His published work has always had a strong element of performance, sometimes explicitly, in dialogues and trialogues, otherwise implicitly, in monologuish rants. The work has also always been readable, humorous, minimal (more in the manner of Sixties art than Carver), thought-provoking, and too little known.
The collection Lift Your Right Arm, from a new and adventurous publisher, includes five sequences of short-prose by Cherches, some from decades past, some recent. First is ‘Mr. Deadman,’ vignettes about an alter-ego whose life, so to speak, seems to revolve around morbid wordplay (“Life, Mr. Deadman says, is a death-defying stunt,” reads one page in its entirety), though the puns et al embroider seriously existential fables, a little like Russell Edson’s or Marvin Cohen’s. The second sequence, ‘Bagatelles,’ originally appeared as a chapbook in 1981 and was reprinted in Cherches’ classic Condensed Book (1986); in 2004, Billy Collins selected its brilliant opening piece, “Lift Your Right Arm,” for his Poetry 180 project at the Library of Congress. The writing’s deceptively simple — and still fresh — throughout this batch of playfully-presented conversations, which explore couple relationships in hilarious, ambiguous, and sometimes profound ways.

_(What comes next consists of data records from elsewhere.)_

/-- From `s` to `t` the part has answered a command with a result and a payload: the reply frame is being sent, the parser
is paused in HUNT (or DISCARD), and the rest of the link, RESET and the queue are as they were (R185 to R187). -/
def State.Replied (s t : State) (code : Byte) (r : Result) (payload : List Byte) : Prop :=
  t.link.reply = some (replyFrame s.blocks.attention.address code r payload) ∧ t.link.paused = true ∧
    t.link.parser = s.link.parser.waiting ∧ t.link.fifo = s.link.fifo ∧ t.link.hold = s.link.hold ∧
    t.link.shortIdle = s.link.shortIdle ∧ t.link.longIdle = s.link.longIdle ∧
    (t.link.resetDue = true ↔ code = Command.softReset.code) ∧ t.held = s.held ∧ t.pending = s.pending

/-- A command has been answered, and the records of the blocks are then `b`. -/
def State.Answered (s t : State) (c : Command) (r : Result) (payload : List Byte) (b : Blocks) : Prop :=
  s.Replied t c.code r payload ∧ t.blocks = b

/-- A command has been refused: no payload, and every record as it was (R187, R192). -/
def State.Refused (s t : State) (c : Command) (r : Result) : Prop := s.Answered t c r [] s.blocks

/-- The dispatcher has answered a frame for which no block is asked: the reply is being sent, the parser is paused, no
reset follows, and every record is as it was (R185, R187). -/
def State.TurnedAway (s t : State) (code : Byte) (r : Result) : Prop :=
  t.link =
      { s.link with
        parser := s.link.parser.waiting
        paused := true
        reply := some (replyFrame s.blocks.attention.address code r [])
        resetDue := false } ∧
    t.blocks = s.blocks ∧ t.held = s.held ∧ t.pending = s.pending

/-- A command has been tested in an order: the first condition that holds refuses it with its result; where none does,
`accepted` holds (R13, R39, R50, R104, R125). -/
def State.Tested (s t : State) (c : Command) : List (Prop × Result) → Prop → Prop
  | [], accepted => accepted
  | (fails, r) :: rest, accepted => (fails → s.Refused t c r) ∧ (¬ fails → s.Tested t c rest accepted)

/-- From `s` to `t` only the records of the blocks change, and they are then `b`. -/
def State.Became (s t : State) (b : Blocks) : Prop :=
  t.blocks = b ∧ t.link = s.link ∧ t.held = s.held ∧ t.pending = s.pending

/-- The balances before the `k`-th column of a walk, counted from 0 (R75, R77). -/
def heatAt (image : List Dots) (strike : Nat) (v : Speed) (columns heat : List Nat) : Nat → List Nat
  | 0 => heat
  | k + 1 =>
    columnHeat strike v (k + 1) (imagePins image (columns.getD k 0)) (heatAt image strike v columns heat k)

/-- A stock carries the form (R12). -/
def Blocks.carried (b : Blocks) (f : Nat) : Prop := ∃ t, (b.paper.stock t).form = some f

/-- The Issue Controller is neither IDLE nor PAUSED: no start request and no taking of a closed cover follows of itself. -/
def Blocks.atWork (b : Blocks) : Prop := ¬ b.controller.state = .idle ∧ ¬ b.controller.state = .paused

/-- No order starts and no closed cover is taken of itself: in IDLE the cover is open, or a record is HALTED, or none is
QUEUED; in PAUSED the cover is open (R135, R153). -/
def Blocks.calm (b : Blocks) : Prop :=
  (b.controller.state = .idle →
    b.coverOpen = true ∨ (∃ r ∈ b.orders.records, r.state = .halted) ∨ ∀ r ∈ b.orders.records, ¬ r.state = .queued) ∧
    (b.controller.state = .paused → b.coverOpen = true)

/-- The Head Drive gives the Issue Controller nothing to act on: it does not print, or waits for a homing that goes on, or
its pass goes on (R140). -/
def Blocks.passGoesOn (b : Blocks) : Prop :=
  b.controller.state = .printing →
    (b.controller.awaitsHoming = true → b.head.carriage.activity = .homing) ∧
      (b.controller.awaitsHoming = false → b.controller.phase = .pass →
        b.head.pass.isSome = true ∧ ¬ b.head.carriage.activity = .suspended)

/-- The command is one a host motion command is turned away with BUSY in (R105). -/
def Blocks.hostBusy (b : Blocks) : Prop :=
  ¬ (b.controller.state = .idle ∧ b.paper.motion = none ∧ ¬ b.head.carriage.activity = .homing)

Part three, ‘Dirty Windows,’ also about a relationship, starts like a novel in short-prose, its complete first ‘chapter’ being: “They met at a bookstore. She was thumbing through Finnegans Wake when he came by and said, ‘Nice weather.’ She liked that, so when he asked her to join him for a cup of coffee she agreed. They started talking and he learned that she was a meteorologist.” Thereafter, 24 further verbal snapshots build into a portrait of a bickering (but funny) couple, until, true to Cherches’ devotion to formal experimentation, the ‘novel’ just peters out (so to speak). While both plot and character play parts in Cherches’ constructions, neither is taken too seriously. The fourth section, ‘Trio Bagatelles,’ consists of playlets exploring group dynamics, witty and typically philosophical, and in part five, ‘A Certain Clarence,’ (nods to Michaux and Cortázar), the lead character ruminates on the odd assortment of metaphysical situations in which he finds himself.
Cherches is an experienced, self-aware writer with a great ear for colloquialisms and an ever-restless, clever way with literary structure. His work does what good literature should: it makes readers rethink their circumstances. What’s more, it does so in a really entertaining way. Lift Your Right Arm is an excellent introduction to his stuff, easily worth twice its modest price.